* **Exercise goal**
Locate the line that contains "def Obligations.CfgdConfiguresTheDecoder : Prop" in the entries below, then repeat it and every following line through the line that contains "(∀ wi < s.ms.toNat, ∀", exactly, and no others.

* **Listed records**
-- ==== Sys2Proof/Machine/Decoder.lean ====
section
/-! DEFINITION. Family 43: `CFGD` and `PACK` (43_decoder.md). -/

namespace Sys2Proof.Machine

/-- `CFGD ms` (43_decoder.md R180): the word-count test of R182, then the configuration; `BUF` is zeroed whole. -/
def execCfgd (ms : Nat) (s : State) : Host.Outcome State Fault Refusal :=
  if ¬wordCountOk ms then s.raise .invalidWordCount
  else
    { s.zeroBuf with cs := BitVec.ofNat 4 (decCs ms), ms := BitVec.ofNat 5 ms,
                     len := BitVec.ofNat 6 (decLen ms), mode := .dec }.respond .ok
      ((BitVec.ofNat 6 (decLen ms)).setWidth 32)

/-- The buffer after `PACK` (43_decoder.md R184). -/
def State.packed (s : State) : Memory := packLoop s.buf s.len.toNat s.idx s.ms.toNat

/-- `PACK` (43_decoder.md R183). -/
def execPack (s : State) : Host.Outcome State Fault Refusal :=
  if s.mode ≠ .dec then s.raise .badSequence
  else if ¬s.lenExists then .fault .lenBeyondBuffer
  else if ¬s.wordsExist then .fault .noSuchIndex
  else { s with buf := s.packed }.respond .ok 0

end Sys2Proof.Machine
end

* * *

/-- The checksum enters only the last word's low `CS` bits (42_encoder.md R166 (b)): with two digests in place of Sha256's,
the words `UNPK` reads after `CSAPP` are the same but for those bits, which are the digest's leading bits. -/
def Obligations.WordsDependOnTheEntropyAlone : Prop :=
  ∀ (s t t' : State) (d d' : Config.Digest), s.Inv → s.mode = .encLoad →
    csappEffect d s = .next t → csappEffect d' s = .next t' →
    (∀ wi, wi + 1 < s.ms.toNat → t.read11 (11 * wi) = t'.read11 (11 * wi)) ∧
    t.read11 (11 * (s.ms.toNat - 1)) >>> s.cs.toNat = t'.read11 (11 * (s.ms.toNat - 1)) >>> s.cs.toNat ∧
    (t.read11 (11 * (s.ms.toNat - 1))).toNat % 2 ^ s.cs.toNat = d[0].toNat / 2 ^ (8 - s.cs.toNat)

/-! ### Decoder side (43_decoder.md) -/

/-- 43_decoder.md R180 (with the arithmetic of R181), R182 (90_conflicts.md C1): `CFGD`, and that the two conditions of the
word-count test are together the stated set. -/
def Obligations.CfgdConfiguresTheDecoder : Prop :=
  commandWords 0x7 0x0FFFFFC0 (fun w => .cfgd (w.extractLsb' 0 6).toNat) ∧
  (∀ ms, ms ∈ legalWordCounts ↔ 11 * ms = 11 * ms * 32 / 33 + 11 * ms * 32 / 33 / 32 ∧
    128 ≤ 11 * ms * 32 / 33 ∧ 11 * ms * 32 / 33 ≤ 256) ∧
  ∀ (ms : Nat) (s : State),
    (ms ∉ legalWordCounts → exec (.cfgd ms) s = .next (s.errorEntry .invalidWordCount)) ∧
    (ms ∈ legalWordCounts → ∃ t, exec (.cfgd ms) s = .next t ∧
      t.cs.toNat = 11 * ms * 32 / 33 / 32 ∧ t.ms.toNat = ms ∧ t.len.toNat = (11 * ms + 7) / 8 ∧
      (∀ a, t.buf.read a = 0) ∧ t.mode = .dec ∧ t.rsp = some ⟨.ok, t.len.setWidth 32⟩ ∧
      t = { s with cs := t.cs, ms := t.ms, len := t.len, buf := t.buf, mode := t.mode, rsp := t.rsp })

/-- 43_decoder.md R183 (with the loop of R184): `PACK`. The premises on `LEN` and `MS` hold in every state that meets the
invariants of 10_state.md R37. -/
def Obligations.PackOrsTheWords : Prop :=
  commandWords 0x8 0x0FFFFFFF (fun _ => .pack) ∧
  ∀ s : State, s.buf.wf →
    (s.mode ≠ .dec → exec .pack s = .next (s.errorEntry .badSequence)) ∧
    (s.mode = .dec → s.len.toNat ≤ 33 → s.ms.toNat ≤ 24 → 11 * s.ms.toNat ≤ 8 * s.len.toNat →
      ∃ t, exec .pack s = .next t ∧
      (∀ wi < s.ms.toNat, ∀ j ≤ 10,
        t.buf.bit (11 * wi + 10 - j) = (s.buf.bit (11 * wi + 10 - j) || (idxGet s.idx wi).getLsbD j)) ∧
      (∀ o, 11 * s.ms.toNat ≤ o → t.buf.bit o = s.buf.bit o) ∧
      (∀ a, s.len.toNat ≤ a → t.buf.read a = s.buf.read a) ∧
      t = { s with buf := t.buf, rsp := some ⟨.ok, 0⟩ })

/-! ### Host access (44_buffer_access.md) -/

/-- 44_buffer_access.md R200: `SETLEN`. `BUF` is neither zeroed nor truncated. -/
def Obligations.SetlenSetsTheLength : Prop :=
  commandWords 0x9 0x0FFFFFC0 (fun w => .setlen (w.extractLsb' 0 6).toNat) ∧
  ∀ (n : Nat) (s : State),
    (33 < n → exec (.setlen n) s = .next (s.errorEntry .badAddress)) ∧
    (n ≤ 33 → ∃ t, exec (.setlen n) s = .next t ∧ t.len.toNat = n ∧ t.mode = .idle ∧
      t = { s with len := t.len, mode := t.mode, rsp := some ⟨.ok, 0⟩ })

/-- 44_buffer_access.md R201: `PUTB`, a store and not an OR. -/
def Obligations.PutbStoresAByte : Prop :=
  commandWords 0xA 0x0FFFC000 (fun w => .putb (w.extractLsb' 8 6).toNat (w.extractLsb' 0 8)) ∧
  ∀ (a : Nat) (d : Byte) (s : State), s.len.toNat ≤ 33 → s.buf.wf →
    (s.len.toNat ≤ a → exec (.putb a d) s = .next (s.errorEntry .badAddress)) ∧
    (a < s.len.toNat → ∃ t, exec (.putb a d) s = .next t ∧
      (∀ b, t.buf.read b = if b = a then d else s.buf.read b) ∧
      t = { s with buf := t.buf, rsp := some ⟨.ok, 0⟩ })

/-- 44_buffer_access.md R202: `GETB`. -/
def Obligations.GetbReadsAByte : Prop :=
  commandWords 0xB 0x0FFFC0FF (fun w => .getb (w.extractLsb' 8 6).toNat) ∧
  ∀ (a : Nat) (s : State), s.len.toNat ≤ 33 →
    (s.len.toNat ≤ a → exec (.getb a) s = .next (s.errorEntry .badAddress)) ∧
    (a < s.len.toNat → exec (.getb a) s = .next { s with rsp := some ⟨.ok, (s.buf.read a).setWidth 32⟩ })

* **Response**
def Obligations.CfgdConfiguresTheDecoder : Prop :=
  commandWords 0x7 0x0FFFFFC0 (fun w => .cfgd (w.extractLsb' 0 6).toNat) ∧
  (∀ ms, ms ∈ legalWordCounts ↔ 11 * ms = 11 * ms * 32 / 33 + 11 * ms * 32 / 33 / 32 ∧
    128 ≤ 11 * ms * 32 / 33 ∧ 11 * ms * 32 / 33 ≤ 256) ∧
  ∀ (ms : Nat) (s : State),
    (ms ∉ legalWordCounts → exec (.cfgd ms) s = .next (s.errorEntry .invalidWordCount)) ∧
    (ms ∈ legalWordCounts → ∃ t, exec (.cfgd ms) s = .next t ∧
      t.cs.toNat = 11 * ms * 32 / 33 / 32 ∧ t.ms.toNat = ms ∧ t.len.toNat = (11 * ms + 7) / 8 ∧
      (∀ a, t.buf.read a = 0) ∧ t.mode = .dec ∧ t.rsp = some ⟨.ok, t.len.setWidth 32⟩ ∧
      t = { s with cs := t.cs, ms := t.ms, len := t.len, buf := t.buf, mode := t.mode, rsp := t.rsp })

/-- 43_decoder.md R183 (with the loop of R184): `PACK`. The premises on `LEN` and `MS` hold in every state that meets the
invariants of 10_state.md R37. -/
def Obligations.PackOrsTheWords : Prop :=
  commandWords 0x8 0x0FFFFFFF (fun _ => .pack) ∧
  ∀ s : State, s.buf.wf →
    (s.mode ≠ .dec → exec .pack s = .next (s.errorEntry .badSequence)) ∧
    (s.mode = .dec → s.len.toNat ≤ 33 → s.ms.toNat ≤ 24 → 11 * s.ms.toNat ≤ 8 * s.len.toNat →
      ∃ t, exec .pack s = .next t ∧
      (∀ wi < s.ms.toNat, ∀ j ≤ 10,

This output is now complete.